Time will tell whether the SEC can support its Terraform Labs allegations with evidence; it was unable to do so in Ripple. Moreover, while the SEC may argue that the language in Terraform Labs relating to Howey's "reasonable expectation of profits" prong is broad enough to apply to secondary market exchange-based trades not involving the issuer, the court's analysis of the "common enterprise" prong would not cover such trades, which were not at issue in the case. Therefore, Terraform Labs may provide only limited support, if any, to SEC efforts to apply the securities laws to crypto exchanges and secondary market trading.
Finally, the two rulings may have reinvigorated congressional interest in a bipartisan solution to regulating digital assets and markets. Under current proposals, most oversight would shift to the Commodity Futures Trading Commission, or CFTC, and away from the SEC.
Three Key Takeaways
1. A judge in the Southern District of New York ruled that the undisputed evidence showed that XRP sold by Ripple directly to institutional investors were investment contracts, but XRP sold by Ripple and two of its executives to buyers anonymously via a crypto exchange were not. If this decision stands after appeal, it could be used to argue more broadly that secondary market sales of digital assets are not securities transactions.
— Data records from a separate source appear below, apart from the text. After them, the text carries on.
-- ==== Sys2Proof/Laws/Memory.lean ====
section
/-! SUPPORT. The Memory Device: a read after a write, the canonical form kept by every operation, and canonical memories
that read the same are the same data. -/

namespace Sys2Proof.Machine

/-! ### Lists of cells -/

/-- Rising addresses. -/
abbrev Rising (cells : List Host.Cell) : Prop := cells.Pairwise fun p q => p.1 < q.1

/-- An address below every listed one reads as an unlisted address. -/
theorem cellsByte_below {cells : List Host.Cell} {a : Nat} (h : ∀ c ∈ cells, a < c.1) :
    cellsByte cells a = Memory.background a := by
  induction cells with
  | nil => rfl
  | cons c rest ih =>
    obtain ⟨b, w⟩ := c
    have hb : b ≠ a := by have := h (b, w) (by simp); simp at this; omega
    simp only [cellsByte, hb, if_false]
    exact ih fun c hc => h c (by simp [hc])

theorem cellsByte_consCell {rest : List Host.Cell} {a : Nat} (b : Byte) (x : Nat) (h : ∀ c ∈ rest, a < c.1) :
    cellsByte (consCell a b rest) x = if a = x then b else cellsByte rest x := by
  unfold consCell
  split
  · next hb =>
    split
    · next hx => subst hx; rw [cellsByte_below h, hb]
    · rfl
  · simp only [cellsByte]

/-- A list of cells after one byte is put into it. -/
theorem cellsByte_putCell {cells : List Host.Cell} (hs : Rising cells) (a : Nat) (b : Byte) (x : Nat) :
    cellsByte (putCell a b cells) x = if a = x then b else cellsByte cells x := by
  induction cells with
  | nil => exact cellsByte_consCell b x (by simp)
  | cons c rest ih =>
    obtain ⟨k, w⟩ := c
    rw [Rising, List.pairwise_cons] at hs
    simp only [putCell]
    split
    · next hlt =>
      refine cellsByte_consCell b x ?_
      intro c hc
      rcases List.mem_cons.1 hc with rfl | hc
      · exact hlt
      · have := hs.1 c hc; simp at this; omega
    · split
      · next heq =>
        subst heq
        rw [cellsByte_consCell b x fun c hc => hs.1 c hc]
        simp only [cellsByte]
        split <;> rfl
      · next hne =>
        simp only [cellsByte, ih hs.2]
        by_cases hkx : k = x
        · have : a ≠ x := by omega
          simp [hkx, this]
        · simp [hkx]

theorem mem_consCell {a : Nat} {b : Byte} {rest : List Host.Cell} {c : Host.Cell} (h : c ∈ consCell a b rest) :
    (c = (a, b) ∧ b ≠ Memory.background a) ∨ c ∈ rest := by
  unfold consCell at h
  split at h
  · exact .inr h
  · next hb =>
    rcases List.mem_cons.1 h with rfl | h
    · exact .inl ⟨rfl, hb⟩
    · exact .inr h

/-- Every cell of a list into which a byte was put is the new one or an old one. -/
theorem mem_putCell {a : Nat} {b : Byte} {cells : List Host.Cell} {c : Host.Cell} (h : c ∈ putCell a b cells) :
    (c = (a, b) ∧ b ≠ Memory.background a) ∨ c ∈ cells := by
  induction cells with
  | nil => exact mem_consCell h
  | cons d rest ih =>
    obtain ⟨k, w⟩ := d
    simp only [putCell] at h
    split at h
    · exact mem_consCell h
    · split at h
      · rcases mem_consCell h with h | h
        · exact .inl h
        · exact .inr (by simp [h])
      · rcases List.mem_cons.1 h with rfl | h
        · exact .inr (by simp)
        · rcases ih h with h | h
          · exact .inl h
          · exact .inr (by simp [h])

theorem rising_consCell {rest : List Host.Cell} {a : Nat} {b : Byte} (hs : Rising rest) (h : ∀ c ∈ rest, a < c.1) :
    Rising (consCell a b rest) := by
  unfold consCell
  split
  · exact hs
  · exact List.pairwise_cons.2 ⟨fun c hc => h c hc, hs⟩

theorem rising_putCell {cells : List Host.Cell} (hs : Rising cells) (a : Nat) (b : Byte) : Rising (putCell a b cells) := by
  induction cells with
  | nil => exact rising_consCell hs (by simp)
  | cons c rest ih =>
    obtain ⟨k, w⟩ := c
    have hs' := hs
    rw [Rising, List.pairwise_cons] at hs
    simp only [putCell]
    split
    · next hlt =>
      refine rising_consCell hs' ?_
      intro c hc
      rcases List.mem_cons.1 hc with rfl | hc
      · exact hlt
      · have := hs.1 c hc; simp at this; omega
    · split
      · next heq =>
        subst heq
        exact rising_consCell hs.2 fun c hc => hs.1 c hc
      · next hne =>
        refine List.pairwise_cons.2 ⟨fun c hc => ?_, ih hs.2⟩
        rcases mem_putCell hc with ⟨rfl, -⟩ | hc
        · show k < a; omega
        · exact hs.1 c hc

/-! ### The device -/

@[simp] theorem setByte_size (m : Memory) (a : Nat) (b : Byte) : (m.setByte a b).size = m.size := rfl

/-- A read after a write (R42 to R44). -/
theorem byteAt_setByte {m : Memory} (h : m.wf) (a : Nat) (b : Byte) (x : Nat) :
    (m.setByte a b).byteAt x = if a = x then b else m.byteAt x :=
  cellsByte_putCell h.1 a b x

/-- A write inside the device keeps the canonical form. -/
theorem setByte_wf {m : Memory} (h : m.wf) {a : Nat} (b : Byte) (ha : a < m.size) : (m.setByte a b).wf := by
  refine ⟨rising_putCell h.1 a b, fun c hc => ?_⟩
  rcases mem_putCell hc with ⟨rfl, hb⟩ | hc
  · exact ⟨ha, hb⟩
  · exact h.2 c hc

/-- Everything a write can do (R43). -/
theorem memory_write_cases {m : Memory} {a : Nat} {b : Byte} :
    (a < m.size ∧ m.write a b = .ok (m.setByte a b)) ∨
    (m.size ≤ a ∧ m.write a b = .error (.outOfRange .memory a)) := by
  unfold Memory.write
  split
  · exact .inl ⟨‹_›, rfl⟩
  · exact .inr ⟨by omega, rfl⟩

/-- Every write keeps the canonical form and the capacity (R30). -/
theorem memory_write_wf {m t : Memory} {a : Nat} {b : Byte} (h : m.wf) (hw : m.write a b = .ok t) :
    t.wf ∧ t.size = m.size := by
  rcases memory_write_cases (m := m) (a := a) (b := b) with ⟨ha, hb⟩ | ⟨-, hb⟩
  · rw [hb] at hw; cases hw; exact ⟨setByte_wf h b ha, rfl⟩
  · rw [hb] at hw; cases hw

/-! ### Canonical forms are unique -/

theorem cellsByte_of_mem {cells : List Host.Cell} (hs : Rising cells) {a : Nat} {b : Byte} (h : (a, b) ∈ cells) :
    cellsByte cells a = b := by
  induction cells with
  | nil => simp at h
  | cons c rest ih =>
    obtain ⟨k, w⟩ := c
    rw [Rising, List.pairwise_cons] at hs
    rcases List.mem_cons.1 h with h | h
    · cases h; simp [cellsByte]
    · have : k ≠ a := by have := hs.1 _ h; simp at this; omega
      simp only [cellsByte, this, if_false]
      exact ih hs.2 h

theorem mem_of_cellsByte {cells : List Host.Cell} {a : Nat} (h : cellsByte cells a ≠ Memory.background a) :
    (a, cellsByte cells a) ∈ cells := by
  induction cells with
  | nil => simp [cellsByte] at h
  | cons c rest ih =>
    obtain ⟨k, w⟩ := c
    simp only [cellsByte] at h ⊢
    split at h
    · next hk => subst hk; simp
    · next hk => simp only [hk, if_false]; exact List.mem_cons_of_mem _ (ih h)

/-- A cell is in a canonical memory exactly where its byte is what the memory reads and no unlisted byte. -/
theorem mem_cells_iff {m : Memory} (h : m.wf) (a : Nat) (b : Byte) :
    (a, b) ∈ m.cells ↔ m.byteAt a = b ∧ b ≠ Memory.background a := by
  constructor
  · intro hc
    exact ⟨cellsByte_of_mem h.1 hc, (h.2 _ hc).2⟩
  · rintro ⟨rfl, hb⟩
    exact mem_of_cellsByte hb

/-- Canonical memories of one capacity that read the same are the same data. -/
theorem memory_ext {m n : Memory} (hm : m.wf) (hn : n.wf) (hsize : m.size = n.size)
    (h : ∀ a, m.byteAt a = n.byteAt a) : m = n := by
  have hmem : ∀ c, c ∈ m.cells ↔ c ∈ n.cells := by
    rintro ⟨a, b⟩
    rw [mem_cells_iff hm, mem_cells_iff hn, h]
  have hcells : m.cells = n.cells := by
    have nd : ∀ {l : List Host.Cell}, Rising l → l.Nodup := fun hl =>
      hl.imp fun hlt heq => by simp [heq] at hlt
    have hp : m.cells.Perm n.cells := (List.perm_ext_iff_of_nodup (nd hm.1) (nd hn.1)).2 hmem
    exact hp.eq_of_pairwise (fun a b _ _ hab hba => by omega) hm.1 hn.1
  cases m
  cases n
  simp_all

end Sys2Proof.Machine
end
2. Another judge in the Southern District of New York ruled that the SEC had adequately pled that several crypto assets sold by Terraform Labs were investment contracts under Howey. That judge declined to follow the Ripple holding that blind bid/ask sales on exchanges are not investment contracts. He also rejected other theories, like the Major Questions Doctrine, that have been asserted to argue that the SEC should not extend its jurisdiction over the crypto industry. The decision did not, however, apply to secondary market exchange-based sales of digital assets; and may provide only limited support to SEC and DOJ efforts to apply the securities laws to such transactions.
3. These decisions—by two judges in the same judicial district issued within weeks of each other—suggest that the courts are unlikely to settle whether and how securities laws apply to digital assets for the foreseeable future. This lack of judicial consensus further highlights the need for Congress to promptly pass sensible laws that effectively balance the risks and rewards of the crypto industry.